Ann and I are in the process of taking something of an inventory of our consumption and becoming more connected to the production that feeds us. The other night over a chicken sandwich at a local burger joint, we tried to estimate how many chickens we are typically indirectly responsible for killing each year. Note, we used to eat a lot of chicken, considering it the “healthier choice,” but since Ann developed an aversion to it during pregnancy and we signed up for a Marin Sun Farms meat CSA, we’ve only eaten it a few times since we’ve been back in the US) Typically, my go-to meal when it was my turn to cook dinner was always chicken breasts, rice and broccoli. In fact, maybe once a month, I’d BBQ up 6 full chicken breasts so we’d have them in the fridge for lunches. Let’s say we get “credit” for the rest of the chickens accounting for several meals spread out over the month in the form of hot wings to go with a beer, shredded chicken in tortilla soup or chopped chicken in a burrito. Not even counting the occasional rotisserie chicken from Whole Foods or chicken sandwich out at a bar, that’s 6 chickens a month. Seems like a lot all of a sudden doesn’t it? That’s 72 a year for the two of us!

As soon as we started to put that in the context of what would be involved in raising them ourselves our thinking immediately shifted; Instead of thinking about how delicious chicken burritos are, we thought about how many chickens it might seem reasonable for us to “take” for our own nutrition. What’s your number? We settled on feeling okay about 2-3 chickens for the two of us, maybe roast one on a Sunday and eat leftovers that week, BBQ another mid month and maybe break another one down for chicken soup or fajitas. There, we cut our chicken consumption by more than half (and 24 a year still seems like a lot!). Maybe the grass fed, pasture raised, “humane” model of meat production would seem a little more viable and appealing if everyone took a similar look at their food.

From the killing cones, the chickens went into a scalding bath and then a spinning plastic bin with rubber fingers that grabbed the feathers loosen by the hot water. On a clean plastic folding table, another worker removed the heads and feet and with a delicate incision around the anus, freed the innards of the bird in one unit. There on the table, maybe 5 minutes from when it first tried to flap free of Corey’s grasp, was a chicken that looked like something you’d see in a grocery store.

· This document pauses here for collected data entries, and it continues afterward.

-- ==== Sys2Proof/Laws/Memory.lean ====
section
/-! SUPPORT. Memory as bytes: a byte written is read back, a write leaves every other byte alone, and every memory
operation keeps the canonical form. -/

namespace Sys2Proof.Machine

/-! ### Bytes -/

@[simp] theorem memByte_nil (k : Nat) : memByte [] k = 0 := rfl

theorem memByte_memSet (m : Memory) (k j : Nat) (b : Byte) :
    memByte (memSet m k b) j = if j = k then b else memByte m j :=
  SMap.getD_write 0 m k j b

@[simp] theorem memByte_memSet_self (m : Memory) (k : Nat) (b : Byte) : memByte (memSet m k b) k = b := by
  simp [memByte_memSet]

theorem memByte_memSet_ne (m : Memory) {k j : Nat} (b : Byte) (h : j ≠ k) : memByte (memSet m k b) j = memByte m j := by
  simp [memByte_memSet, h]

@[simp] theorem memPut_nil (m : Memory) (k : Nat) : memPut m k [] = m := rfl

/-- A byte after several bytes are written. -/
theorem memByte_memPut (m : Memory) (k j : Nat) (l : List Byte) :
    memByte (memPut m k l) j = if k ≤ j ∧ j < k + l.length then l.getD (j - k) 0 else memByte m j := by
  induction l generalizing m k with
  | nil =>
    have h : ¬ (k ≤ j ∧ j < k + 0) := by omega
    simp [memPut, h]
  | cons b l ih =>
    simp only [memPut, ih, List.length_cons]
    by_cases h1 : k + 1 ≤ j ∧ j < k + 1 + l.length
    · have h2 : k ≤ j ∧ j < k + (l.length + 1) := by omega
      rw [if_pos h1, if_pos h2]
      obtain ⟨d, rfl⟩ : ∃ d, j = k + 1 + d := ⟨j - (k + 1), by omega⟩
      rw [show k + 1 + d - (k + 1) = d by omega, show k + 1 + d - k = d + 1 by omega]
      rfl
    · rw [if_neg h1, memByte_memSet]
      by_cases h2 : j = k
      · subst h2
        rw [if_pos rfl, if_pos (by omega), Nat.sub_self]
        rfl
      · rw [if_neg h2, if_neg (by omega)]

/-- Writing bytes leaves every byte outside them alone. -/
theorem memByte_memPut_outside (m : Memory) {k j : Nat} (l : List Byte) (h : j < k ∨ k + l.length ≤ j) :
    memByte (memPut m k l) j = memByte m j := by
  rw [memByte_memPut, if_neg (by omega)]

@[simp] theorem memBytes_length (m : Memory) (k n : Nat) : (memBytes m k n).length = n := by
  simp [memBytes]

/-- Bytes that lie outside what is written read as before. -/
theorem memBytes_memPut_outside (m : Memory) {k j n : Nat} (l : List Byte) (h : j + n ≤ k ∨ k + l.length ≤ j) :
    memBytes (memPut m k l) j n = memBytes m j n := by
  refine List.map_congr_left fun i hi => ?_
  have : i < n := List.mem_range.mp hi
  exact memByte_memPut_outside m l (by omega)

/-- The bytes just written are read back. -/
theorem memBytes_memPut_self (m : Memory) (k : Nat) (l : List Byte) : memBytes (memPut m k l) k l.length = l := by
  refine List.ext_getElem (by simp) fun i h1 h2 => ?_
  have hi : i < l.length := h2
  simp only [memBytes, List.getElem_map, List.getElem_range, memByte_memPut]
  rw [if_pos (by omega), Nat.add_sub_cancel_left]
  simp [List.getD_eq_getElem?_getD, hi]

/-! ### The canonical form -/

theorem memory_wf_nil : Memory.wf [] = true := rfl

theorem memory_wf_memSet {m : Memory} (k : Nat) (b : Byte) (h : Memory.wf m = true) :
    Memory.wf (memSet m k b) = true :=
  SMap.wfD_write 0 k b h

theorem memory_wf_memPut {m : Memory} (k : Nat) (l : List Byte) (h : Memory.wf m = true) :
    Memory.wf (memPut m k l) = true := by
  induction l generalizing m k with
  | nil => exact h
  | cons b l ih => exact ih (k + 1) (memory_wf_memSet k b h)

theorem memory_wf_memPutNat {m : Memory} (k n x : Nat) (h : Memory.wf m = true) :
    Memory.wf (memPutNat m k n x) = true :=
  memory_wf_memPut k _ h

/-- Equal bytes at every key make canonical memories equal. -/
theorem memory_ext {m n : Memory} (hm : Memory.wf m = true) (hn : Memory.wf n = true)
    (h : ∀ k, memByte m k = memByte n k) : m = n := by
  simp only [Memory.wf, SMap.wfD, Bool.and_eq_true, List.all_eq_true, decide_eq_true_eq] at hm hn
  refine SMap.ext_of_rising hm.1 hn.1 fun k => ?_
  have hk := h k
  simp only [memByte, SMap.getD] at hk
  cases h1 : SMap.get? m k <;> cases h2 : SMap.get? n k
  · rfl
  · rw [h1, h2] at hk
    exact absurd hk.symm (hn.2 _ (SMap.get?_mem h2))
  · rw [h1, h2] at hk
    exact absurd hk (hm.2 _ (SMap.get?_mem h1))
  · rw [h1, h2] at hk
    simpa using hk

end Sys2Proof.Machine
end

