/-! ### setEm -/

@[simp] theorem setEm_waves (s : State) (m : Word) : (setEm s m).waves = s.waves := rfl
@[simp] theorem setEm_clock (s : State) (m : Word) : (setEm s m).clock = s.clock := rfl
@[simp] theorem setEm_time (s : State) (m : Word) : (setEm s m).time = s.time := rfl
@[simp] theorem setEm_decayed (s : State) (m : Word) : (setEm s m).decayed = s.decayed := rfl
@[simp] theorem setEm_mem (s : State) (m : Word) : (setEm s m).mem = s.mem := rfl
@[simp] theorem setEm_bad (s : State) (m : Word) : (setEm s m).bad = s.bad := rfl
@[simp] theorem setEm_cores (s : State) (m : Word) : (setEm s m).cores = s.cores := rfl
@[simp] theorem setEm_engines (s : State) (m : Word) : (setEm s m).engines = s.engines := rfl
@[simp] theorem setEm_channels (s : State) (m : Word) : (setEm s m).channels = s.channels := rfl
@[simp] theorem setEm_cards (s : State) (m : Word) : (setEm s m).cards = s.cards := rfl
@[simp] theorem setEm_cardTurn (s : State) (m : Word) : (setEm s m).cardTurn = s.cardTurn := rfl
@[simp] theorem setEm_parts (s : State) (m : Word) : (setEm s m).parts = s.parts := rfl
@[simp] theorem setEm_contexts (s : State) (m : Word) : (setEm s m).contexts = s.contexts := rfl
@[simp] theorem setEm_images (s : State) (m : Word) : (setEm s m).images = s.images := rfl
@[simp] theorem setEm_launches (s : State) (m : Word) : (setEm s m).launches = s.launches := rfl
@[simp] theorem setEm_grans (s : State) (m : Word) : (setEm s m).grans = s.grans := rfl
@[simp] theorem setEm_clines (s : State) (m : Word) : (setEm s m).clines = s.clines := rfl
@[simp] theorem setEm_ccounts (s : State) (m : Word) : (setEm s m).ccounts = s.ccounts := rfl
@[simp] theorem setEm_dieid (s : State) (m : Word) : (setEm s m).dieid = s.dieid := rfl
@[simp] theorem setEm_chip (s : State) (m : Word) : (setEm s m).chip = s.chip := rfl
@[simp] theorem setEm_routes (s : State) (m : Word) : (setEm s m).routes = s.routes := rfl
@[simp] theorem setEm_anchor (s : State) (m : Word) : (setEm s m).anchor = s.anchor := rfl
@[simp] theorem setEm_fw (s : State) (m : Word) : (setEm s m).fw = s.fw := rfl
@[simp] theorem setEm_power (s : State) (m : Word) : (setEm s m).power = s.power := rfl
@[simp] theorem setEm_discards (s : State) (m : Word) : (setEm s m).discards = s.discards := rfl
@[simp] theorem setEm_hostData (s : State) (m : Word) : (setEm s m).hostData = s.hostData := rfl
@[simp] theorem setEm_nextWave (s : State) (m : Word) : (setEm s m).nextWave = s.nextWave := rfl
@[simp] theorem setEm_nextLaunch (s : State) (m : Word) : (setEm s m).nextLaunch = s.nextLaunch := rfl
@[simp] theorem setEm_target (s : State) (m : Word) : (setEm s m).target = s.target := rfl
@[simp] theorem setEm_agenda (s : State) (m : Word) : (setEm s m).agenda = s.agenda := rfl
@[simp] theorem setEm_free (s : State) (m : Word) : (setEm s m).free = s.free := rfl
@[simp] theorem setEm_w_id (s : State) (m : Word) : (setEm s m).w.id = s.w.id := rfl
@[simp] theorem setEm_w_status (s : State) (m : Word) : (setEm s m).w.status = s.w.status := rfl
@[simp] theorem setEm_w_ended (s : State) (m : Word) : (setEm s m).w.ended = s.w.ended := rfl
@[simp] theorem setEm_w_preq (s : State) (m : Word) : (setEm s m).w.preq = s.w.preq := rfl
@[simp] theorem setEm_w_ctx (s : State) (m : Word) : (setEm s m).w.ctx = s.w.ctx := rfl
@[simp] theorem setEm_w_part (s : State) (m : Word) : (setEm s m).w.part = s.w.part := rfl
@[simp] theorem setEm_w_launch (s : State) (m : Word) : (setEm s m).w.launch = s.w.launch := rfl
@[simp] theorem setEm_w_wg (s : State) (m : Word) : (setEm s m).w.wg = s.w.wg := rfl
@[simp] theorem setEm_w_widx (s : State) (m : Word) : (setEm s m).w.widx = s.w.widx := rfl
@[simp] theorem setEm_w_kind (s : State) (m : Word) : (setEm s m).w.kind = s.w.kind := rfl
@[simp] theorem setEm_w_bound (s : State) (m : Word) : (setEm s m).w.bound = s.w.bound := rfl
@[simp] theorem setEm_w_coop (s : State) (m : Word) : (setEm s m).w.coop = s.w.coop := rfl
@[simp] theorem setEm_w_prio (s : State) (m : Word) : (setEm s m).w.prio = s.w.prio := rfl
@[simp] theorem setEm_w_age (s : State) (m : Word) : (setEm s m).w.age = s.w.age := rfl
@[simp] theorem setEm_w_pop (s : State) (m : Word) : (setEm s m).w.pop = s.w.pop := rfl
@[simp] theorem setEm_w_rows (s : State) (m : Word) : (setEm s m).w.rows = s.w.rows := rfl
@[simp] theorem setEm_w_ephBase (s : State) (m : Word) : (setEm s m).w.ephBase = s.w.ephBase := rfl
@[simp] theorem setEm_w_ephCnt (s : State) (m : Word) : (setEm s m).w.ephCnt = s.w.ephCnt := rfl
@[simp] theorem setEm_w_sbase (s : State) (m : Word) : (setEm s m).w.sbase = s.w.sbase := rfl
@[simp] theorem setEm_w_sys (s : State) (m : Word) : (setEm s m).w.sys = s.w.sys := rfl
@[simp] theorem setEm_w_lane (s : State) (m : Word) : (setEm s m).w.lane = s.w.lane := rfl
@[simp] theorem setEm_w_handles (s : State) (m : Word) : (setEm s m).w.handles = s.w.handles := rfl
@[simp] theorem setEm_w_streams (s : State) (m : Word) : (setEm s m).w.streams = s.w.streams := rfl
@[simp] theorem setEm_w_accs (s : State) (m : Word) : (setEm s m).w.accs = s.w.accs := rfl
@[simp] theorem setEm_w_accF64 (s : State) (m : Word) : (setEm s m).w.accF64 = s.w.accF64 := rfl
@[simp] theorem setEm_w_tiles (s : State) (m : Word) : (setEm s m).w.tiles = s.w.tiles := rfl
@[simp] theorem setEm_w_pend (s : State) (m : Word) : (setEm s m).w.pend = s.w.pend := rfl
@[simp] theorem setEm_w_bara (s : State) (m : Word) : (setEm s m).w.bara = s.w.bara := rfl
@[simp] theorem setEm_w_inBar (s : State) (m : Word) : (setEm s m).w.inBar = s.w.inBar := rfl
@[simp] theorem setEm_w_barPub (s : State) (m : Word) : (setEm s m).w.barPub = s.w.barPub := rfl
@[simp] theorem setEm_w_frame (s : State) (m : Word) : (setEm s m).w.frame = s.w.frame := rfl
@[simp] theorem setEm_w_park (s : State) (m : Word) : (setEm s m).w.park = s.w.park := rfl
@[simp] theorem setEm_w_answered (s : State) (m : Word) : (setEm s m).w.answered = s.w.answered := rfl
@[simp] theorem setEm_w_owed (s : State) (m : Word) : (setEm s m).w.owed = s.w.owed := rfl
@[simp] theorem setEm_w_acq (s : State) (m : Word) : (setEm s m).w.acq = s.w.acq := rfl
@[simp] theorem setEm_w_rel (s : State) (m : Word) : (setEm s m).w.rel = s.w.rel := rfl
@[simp] theorem setEm_w_seen (s : State) (m : Word) : (setEm s m).w.seen = s.w.seen := rfl
@[simp] theorem setEm_w_ticket (s : State) (m : Word) : (setEm s m).w.ticket = s.w.ticket := rfl
@[simp] theorem setEm_w_pod (s : State) (m : Word) : (setEm s m).w.pod = s.w.pod := rfl
@[simp] theorem setEm_w_task (s : State) (m : Word) : (setEm s m).w.task = s.w.task := rfl
@[simp] theorem setEm_w_ep (s : State) (m : Word) : (setEm s m).w.ep = s.w.ep := rfl
@[simp] theorem setEm_w_spillIdx (s : State) (m : Word) : (setEm s m).w.spillIdx = s.w.spillIdx := rfl
@[simp] theorem setEm_w_epoch (s : State) (m : Word) : (setEm s m).w.epoch = s.w.epoch := rfl
@[simp] theorem setEm_w_lastIssue (s : State) (m : Word) : (setEm s m).w.lastIssue = s.w.lastIssue := rfl
@[simp] theorem setEm_w_yieldEnd (s : State) (m : Word) : (setEm s m).w.yieldEnd = s.w.yieldEnd := rfl
@[simp] theorem setEm_w_starved (s : State) (m : Word) : (setEm s m).w.starved = s.w.starved := rfl
@[simp] theorem setEm_regs_s (s : State) (m : Word) : (setEm s m).w.regs.s = s.w.regs.s := rfl
@[simp] theorem setEm_regs_v (s : State) (m : Word) : (setEm s m).w.regs.v = s.w.regs.v := rfl
@[simp] theorem setEm_regs_vp (s : State) (m : Word) : (setEm s m).w.regs.vp = s.w.regs.vp := rfl
@[simp] theorem setEm_regs_bad (s : State) (m : Word) : (setEm s m).w.regs.bad = s.w.regs.bad := rfl
@[simp] theorem setEm_regs_c (s : State) (m : Word) : (setEm s m).w.regs.c = s.w.regs.c := rfl
@[simp] theorem setEm_regs_spc (s : State) (m : Word) : (setEm s m).w.regs.spc = s.w.regs.spc := rfl
@[simp] theorem setEm_regs_lpc (s : State) (m : Word) : (setEm s m).w.regs.lpc = s.w.regs.lpc := rfl
@[simp] theorem setEm_regs_lbase (s : State) (m : Word) : (setEm s m).w.regs.lbase = s.w.regs.lbase := rfl
@[simp] theorem setEm_regs_mstack (s : State) (m : Word) : (setEm s m).w.regs.mstack = s.w.regs.mstack := rfl
@[simp] theorem setEm_regs_rstack (s : State) (m : Word) : (setEm s m).w.regs.rstack = s.w.regs.rstack := rfl
@[simp] theorem setEm_regs_msc (s : State) (m : Word) : (setEm s m).w.regs.msc = s.w.regs.msc := rfl
@[simp] theorem setEm_regs_rsc (s : State) (m : Word) : (setEm s m).w.regs.rsc = s.w.regs.rsc := rfl
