-- ==== Sys2Proof/Laws/PerInstr.lean ====
section
/-! SUPPORT. The family `Encoded`, one lemma for each constructor of `Instr`: an instruction has its words in at
most one of the three formats (scalar words of chapter 04, lane words of chapter 04, packets of chapter 22). -/

namespace Sys2Proof.Laws.Encoded

open Sys2Proof

/-- In how many of the three formats an instruction has words. -/
def formats (i : Instr) : Nat :=
  (if (encodeScalar i).isSome then 1 else 0) + (if (encodeLane i).isSome then 1 else 0) +
    (if (encodePacket i).isSome then 1 else 0)

/-- An instruction has its words in one format, or, a device step, in none. -/
def Statement (i : Instr) : Prop := formats i ≤ 1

After watching the whole process and gathering my resolve – of course, I was conflicted and in some ways, that made me feel better about it – and accepted Corey’s offer to let me “harvest” a few. I did as I had been instructed and like the others, the blood drained and the bird twitched. I moved to the next one, this time more confident that I had could make the cut precisely and thus without stress to the bird. After a deliberate and effective draw along the neck of the third, I felt a burning and throbbing from the finger that had been holding the back of the neck through the bottom of the cone. I’d nicked myself pretty good. While Corey and his crew would be killing a couple hundred chickens that morning to feed the Tara Firma CSA customers, three was enough for me. I’d done my work for this month and had felt the sharp end of our meat consumption.